Last weekend, I step out of a mall loaded with packages and groceries, and am immediately approached by an autorickshaw driver.
He tries to haggle, but I'm determined not to pay more than a taxi (which is faster and more comfortable), so he reluctantly agrees. I get in and we set off.Madam – I take you to another shop?
No thank you.
Just five minutes.
Which country you are from?
But I like U.S.! He glances slyly at me in the mirror.
That’s nice. And I like India. Now take me home! He continues to cajole as we drive.
Five minutes you shop, I get pay.
Nooooooooooooooooooooooooooooo! I scream, and even as I’m screaming, I realize how stupidly screechy I sound. Mr. autorickshaw driver is obviously not used to screechy women, because he seems momentarily taken aback. Then he fights back.
Noooooooooooooooooooooooooooo! he screeches back, mimicking me perfectly.
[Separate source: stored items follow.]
/-! ### The show player -/

@[simp] theorem kept_giveTarget {a : AxisId} {t : Int} : (giveTarget a t s).kept = s.kept := by
  simp only [giveTarget] <;> (repeat' split) <;> simp
@[simp] theorem kept_giveClampedTarget {a : AxisId} {t : Int} : (giveClampedTarget a t s).kept = s.kept := by
  unfold giveClampedTarget; simp only []; split <;> simp
@[simp] theorem kept_showFault {st : StationId} {f : ShowFault} : (showFault st f s).kept = s.kept := by
  unfold showFault; rw [kept_bothOrders] <;> simp
@[simp] theorem kept_endShow {st : StationId} : (endShow st s).kept = s.kept := by
  simp only [endShow] <;> (repeat' split) <;> simp
@[simp] theorem kept_waitForAxes {st : StationId} {v : AxisSet} {n : Nat} : (waitForAxes st v n s).1.kept = s.kept := by
  simp only [waitForAxes]; split <;> simp
@[simp] theorem kept_setOverride {a : AxisId} {n : Nat} : (setOverride a n s).kept = s.kept := by
  simp only [setOverride] <;> (repeat' split) <;> simp
@[simp] theorem kept_takeMove {st : StationId} {m : List (AxisId × Int)} {o : Nat} {r w : Bool} {n : Nat} : (takeMove st m o r w n s).1.kept = s.kept := by
  simp only [takeMove] <;> (repeat' split) <;> simp [kept_forEach]
@[simp] theorem kept_moveStep {st : StationId} {r : List Byte} {n : Nat} : (moveStep st r n s).1.kept = s.kept := by
  simp only [moveStep] <;> (repeat' split) <;> simp
@[simp] theorem kept_lampsStep {st : StationId} {r : List Byte} {n : Nat} : (lampsStep st r n s).1.kept = s.kept := by
  simp only [lampsStep] <;> (repeat' split) <;> simp
@[simp] theorem kept_toneStep {st : StationId} {r : List Byte} {n : Nat} : (toneStep st r n s).1.kept = s.kept := by
  simp only [toneStep] <;> (repeat' split) <;> simp
@[simp] theorem kept_loopStep {st : StationId} {n : Nat} : (loopStep st n s).1.kept = s.kept := by
  simp only [loopStep] <;> (repeat' split) <;> simp
@[simp] theorem kept_takeStep {st : StationId} : (takeStep st s).1.kept = s.kept := by
  simp only [takeStep] <;> (repeat' split) <;> simp
@[simp] theorem kept_takeSteps {n : Nat} {st : StationId} : (takeSteps n st s).kept = s.kept := by
  induction n generalizing s with
  | zero => rfl
  | succ n ih =>
    have h := kept_takeStep (s := s) (st := st)
    unfold takeSteps
    split
    · simp_all
    · split <;> simp_all
@[simp] theorem kept_completeWait {st : StationId} : (completeWait st s).kept = s.kept := by
  unfold completeWait; simp only []; split <;> simp
@[simp] theorem kept_startPlayer {st : StationId} : (startPlayer st s).kept = s.kept := by
  simp only [startPlayer] <;> (repeat' split) <;> simp
@[simp] theorem kept_judgeWait {st : StationId} : (judgeWait st s).kept = s.kept := by
  simp only [judgeWait] <;> (repeat' split) <;> simp
@[simp] theorem kept_stationRest {st : StationId} {a : AxisId} : (stationRest st a s).kept = s.kept := by
  simp only [stationRest] <;> (repeat' split) <;> simp
@[simp] theorem kept_holdPlayer {st : StationId} : (holdPlayer st s).kept = s.kept := by
  unfold holdPlayer; simp only []; rw [kept_forEach] <;> simp
@[simp] theorem kept_resumeAxis {a : AxisId} : (resumeAxis a s).kept = s.kept := by
  simp only [resumeAxis] <;> (repeat' split) <;> simp
@[simp] theorem kept_resumePlayer {st : StationId} : (resumePlayer st s).kept = s.kept := by
  simp only [resumePlayer] <;> (repeat' split) <;> simp
@[simp] theorem kept_crossTriggers {a : AxisId} : (crossTriggers a s).kept = s.kept := by
  exact kept_forEach fun st t => by simp only []; (repeat' split) <;> simp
I am not amused. I glare my best glare at him. I am ready to jump out of the rickshaw, into traffic, and walk the rest of the way home, if need be. (Autorickshaw drivers in Chennai are not known for their hospitable behavior toward passengers. There is currently a training program in effect to teach them some basic principles of courteous behavior.)
He’s not so stupid that he can’t see he’s really pissed me off now. He changes tactics.
Madam - I have 3 children, two boys and a girl. I need money.
I want to shoot back--WHY do you keep having children if you have no money?--but my Tamil is not good enough to get that concept across, his English is not good enough to understand mine, and I don’t really want to sound like a pompous, judgemental American bitch. But he must read the sentiment on my face.
But no more, I stop. No more children. Cut, cut, cut.
He pantomimes snipping with scissors. I’m guessing he’s telling me he’s had a vasectomy, which is really more than I need to know about my rickshaw driver that I’ve known for all of 10 minutes. But this is India after all, and I can’t help but stifle a laugh.
I pick you up every day, ok? You call me, mobile phone, I pick you up.
Right. I would sooner walk 20 miles than sit in this dude's vehicle again.
I driving 10 years, never accident, he boasts, as he narrowly misses a two-wheeler with a baby on it.
I don't really want this guy to know where I live, so I have him drop me off a few blocks from my house. But instead of turning around and leaving, he follows me down the street, watches me go into the building. He parks the vehicle at the end of my building, a dead end street. I have no idea what he's up to, but I go straight upstairs and lock the door securely.
I'm relieved that Chennai has thousands of other autorickshaw drivers. I've never yet had the same driver twice, so I'm not likely to ever see this guy again.
This morning, I take Clare to the mall. As we step outside with our packages, we are approached by...you guessed it. Spencer. Thousands of people in the mall, hundreds of autorickshaws waiting outside of it. What are the chances?!
Why you no call me? I give you card. You no call.
I'm amused that he's acting insulted, like we had a one-night stand or something, and then I blew him off. He seems more subdued on this trip.
Maybe he graduated from that autorickshaw driver hospitality training?